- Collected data
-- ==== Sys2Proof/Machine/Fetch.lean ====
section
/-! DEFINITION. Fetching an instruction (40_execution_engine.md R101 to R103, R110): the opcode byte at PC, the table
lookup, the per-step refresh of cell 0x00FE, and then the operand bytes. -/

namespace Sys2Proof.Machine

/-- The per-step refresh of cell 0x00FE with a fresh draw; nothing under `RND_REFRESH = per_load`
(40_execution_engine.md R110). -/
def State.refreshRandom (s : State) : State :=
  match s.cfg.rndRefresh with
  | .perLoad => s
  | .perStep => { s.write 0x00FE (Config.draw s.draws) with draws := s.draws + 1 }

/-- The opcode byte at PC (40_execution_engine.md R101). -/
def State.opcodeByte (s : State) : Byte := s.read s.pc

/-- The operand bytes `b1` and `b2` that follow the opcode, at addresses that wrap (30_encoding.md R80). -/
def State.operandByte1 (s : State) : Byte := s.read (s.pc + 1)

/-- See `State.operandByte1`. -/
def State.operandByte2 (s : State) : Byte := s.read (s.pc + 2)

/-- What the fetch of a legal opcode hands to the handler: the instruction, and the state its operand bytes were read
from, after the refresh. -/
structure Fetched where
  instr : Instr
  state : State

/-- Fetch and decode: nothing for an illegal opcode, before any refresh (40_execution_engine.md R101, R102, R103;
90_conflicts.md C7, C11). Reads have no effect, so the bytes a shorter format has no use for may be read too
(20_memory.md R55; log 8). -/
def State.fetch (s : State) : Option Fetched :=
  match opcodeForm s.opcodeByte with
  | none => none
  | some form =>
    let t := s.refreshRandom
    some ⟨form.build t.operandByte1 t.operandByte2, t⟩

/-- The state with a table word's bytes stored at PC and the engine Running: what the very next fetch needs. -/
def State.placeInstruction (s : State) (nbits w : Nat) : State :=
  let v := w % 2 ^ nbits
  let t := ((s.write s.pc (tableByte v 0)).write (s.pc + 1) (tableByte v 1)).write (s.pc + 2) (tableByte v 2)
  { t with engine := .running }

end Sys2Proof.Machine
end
...
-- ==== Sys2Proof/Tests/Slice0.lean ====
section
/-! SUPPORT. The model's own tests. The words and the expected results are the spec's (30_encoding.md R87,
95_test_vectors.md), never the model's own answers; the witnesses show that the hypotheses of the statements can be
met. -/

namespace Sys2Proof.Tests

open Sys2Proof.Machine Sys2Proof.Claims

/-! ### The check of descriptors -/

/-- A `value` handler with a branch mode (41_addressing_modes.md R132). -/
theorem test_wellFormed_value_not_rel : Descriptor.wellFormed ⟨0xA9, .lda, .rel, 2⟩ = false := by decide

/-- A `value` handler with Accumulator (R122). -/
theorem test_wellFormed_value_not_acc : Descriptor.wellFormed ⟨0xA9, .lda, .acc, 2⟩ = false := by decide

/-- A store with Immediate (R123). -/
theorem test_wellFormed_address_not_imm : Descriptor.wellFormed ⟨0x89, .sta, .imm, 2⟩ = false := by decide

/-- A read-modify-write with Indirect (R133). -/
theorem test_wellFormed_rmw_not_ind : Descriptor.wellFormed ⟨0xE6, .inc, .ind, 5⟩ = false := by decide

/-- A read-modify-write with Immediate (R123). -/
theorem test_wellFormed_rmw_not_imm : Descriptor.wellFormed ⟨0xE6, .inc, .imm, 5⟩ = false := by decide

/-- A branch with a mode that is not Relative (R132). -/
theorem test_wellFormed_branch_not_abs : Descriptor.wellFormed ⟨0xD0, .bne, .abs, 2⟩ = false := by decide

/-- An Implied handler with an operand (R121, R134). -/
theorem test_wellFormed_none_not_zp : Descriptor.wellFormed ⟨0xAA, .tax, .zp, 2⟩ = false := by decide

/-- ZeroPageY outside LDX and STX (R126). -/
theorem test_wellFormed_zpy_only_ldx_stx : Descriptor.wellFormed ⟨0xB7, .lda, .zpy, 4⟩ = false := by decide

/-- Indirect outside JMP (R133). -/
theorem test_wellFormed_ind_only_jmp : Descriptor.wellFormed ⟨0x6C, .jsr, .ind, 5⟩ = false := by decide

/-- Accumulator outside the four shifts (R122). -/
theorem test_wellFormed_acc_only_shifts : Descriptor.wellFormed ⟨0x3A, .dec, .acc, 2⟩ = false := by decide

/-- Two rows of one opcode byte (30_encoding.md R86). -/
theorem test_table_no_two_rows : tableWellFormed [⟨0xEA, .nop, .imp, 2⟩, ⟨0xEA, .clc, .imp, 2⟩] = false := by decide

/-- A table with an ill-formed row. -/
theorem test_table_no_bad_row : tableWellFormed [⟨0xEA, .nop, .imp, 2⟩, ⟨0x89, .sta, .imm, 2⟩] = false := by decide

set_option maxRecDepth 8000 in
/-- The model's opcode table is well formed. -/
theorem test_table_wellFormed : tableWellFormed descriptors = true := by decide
...
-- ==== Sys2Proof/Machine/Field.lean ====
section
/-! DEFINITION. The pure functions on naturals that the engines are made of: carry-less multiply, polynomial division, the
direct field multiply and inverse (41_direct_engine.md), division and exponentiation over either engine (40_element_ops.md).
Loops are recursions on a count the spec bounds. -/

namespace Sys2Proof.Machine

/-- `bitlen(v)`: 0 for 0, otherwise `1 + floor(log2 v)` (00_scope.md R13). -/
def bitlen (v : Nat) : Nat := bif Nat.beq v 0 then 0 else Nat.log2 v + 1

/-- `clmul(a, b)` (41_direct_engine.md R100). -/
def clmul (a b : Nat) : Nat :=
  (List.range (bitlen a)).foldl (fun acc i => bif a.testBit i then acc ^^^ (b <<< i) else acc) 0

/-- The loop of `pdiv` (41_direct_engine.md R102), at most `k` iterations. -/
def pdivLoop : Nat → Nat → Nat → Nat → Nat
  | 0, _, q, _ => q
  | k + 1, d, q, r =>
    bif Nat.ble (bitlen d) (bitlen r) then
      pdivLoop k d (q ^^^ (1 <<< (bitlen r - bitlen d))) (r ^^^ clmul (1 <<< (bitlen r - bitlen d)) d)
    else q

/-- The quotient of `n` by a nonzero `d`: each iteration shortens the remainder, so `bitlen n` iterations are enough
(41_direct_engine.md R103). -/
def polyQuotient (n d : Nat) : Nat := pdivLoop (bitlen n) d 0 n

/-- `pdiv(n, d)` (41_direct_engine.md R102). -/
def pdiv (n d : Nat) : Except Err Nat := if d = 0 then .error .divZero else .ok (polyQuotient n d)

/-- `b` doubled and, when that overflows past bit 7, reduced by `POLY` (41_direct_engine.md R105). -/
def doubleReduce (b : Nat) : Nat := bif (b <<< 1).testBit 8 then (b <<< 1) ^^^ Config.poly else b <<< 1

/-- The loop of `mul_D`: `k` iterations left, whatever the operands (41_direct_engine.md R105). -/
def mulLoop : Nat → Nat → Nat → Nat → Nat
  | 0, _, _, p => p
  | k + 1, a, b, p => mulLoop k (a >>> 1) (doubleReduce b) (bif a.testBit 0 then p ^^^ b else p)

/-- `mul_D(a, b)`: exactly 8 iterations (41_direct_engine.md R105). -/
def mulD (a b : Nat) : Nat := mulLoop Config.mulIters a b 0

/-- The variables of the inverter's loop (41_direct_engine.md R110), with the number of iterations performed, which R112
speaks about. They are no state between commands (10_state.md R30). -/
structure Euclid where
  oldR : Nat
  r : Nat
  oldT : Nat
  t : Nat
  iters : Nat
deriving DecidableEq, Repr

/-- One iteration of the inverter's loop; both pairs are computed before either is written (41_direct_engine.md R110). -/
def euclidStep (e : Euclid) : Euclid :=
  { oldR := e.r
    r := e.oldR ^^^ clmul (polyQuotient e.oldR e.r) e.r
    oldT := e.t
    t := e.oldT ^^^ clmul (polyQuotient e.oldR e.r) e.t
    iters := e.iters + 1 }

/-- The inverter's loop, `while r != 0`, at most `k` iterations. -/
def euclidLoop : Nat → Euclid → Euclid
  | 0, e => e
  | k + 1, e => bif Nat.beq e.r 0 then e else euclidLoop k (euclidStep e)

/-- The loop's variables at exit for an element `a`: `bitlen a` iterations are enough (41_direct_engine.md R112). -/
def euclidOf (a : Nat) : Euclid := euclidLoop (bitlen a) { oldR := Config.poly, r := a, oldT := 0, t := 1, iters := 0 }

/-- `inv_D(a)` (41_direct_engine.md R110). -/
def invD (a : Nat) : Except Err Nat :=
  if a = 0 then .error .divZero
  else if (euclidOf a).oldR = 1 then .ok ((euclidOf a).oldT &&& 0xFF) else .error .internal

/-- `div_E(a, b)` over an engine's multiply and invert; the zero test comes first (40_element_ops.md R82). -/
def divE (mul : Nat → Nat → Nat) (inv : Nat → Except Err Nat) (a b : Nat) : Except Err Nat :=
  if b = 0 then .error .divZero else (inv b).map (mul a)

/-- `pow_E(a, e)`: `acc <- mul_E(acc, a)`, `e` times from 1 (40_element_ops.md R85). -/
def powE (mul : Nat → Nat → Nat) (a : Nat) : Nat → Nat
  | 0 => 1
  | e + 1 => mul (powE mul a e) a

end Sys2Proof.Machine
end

- WHAT TO DO
Reproduce, character for character, only the lines of the preceding data that start at the line with "theorem test_table_no_two_rows : tableWellFormed" and end at the line with "theorem test_table_wellFormed : tableWellFormed", both included.

- OUTPUT OF THE EXERCISE
theorem test_table_no_two_rows : tableWellFormed [⟨0xEA, .nop, .imp, 2⟩, ⟨0xEA, .clc, .imp, 2⟩] = false := by decide

/-- A table with an ill-formed row. -/
theorem test_table_no_bad_row : tableWellFormed [⟨0xEA, .nop, .imp, 2⟩, ⟨0x89, .sta, .imm, 2⟩] = false := by decide

set_option maxRecDepth 8000 in
/-- The model's opcode table is well formed. -/
theorem test_table_wellFormed : tableWellFormed descriptors = true := by decide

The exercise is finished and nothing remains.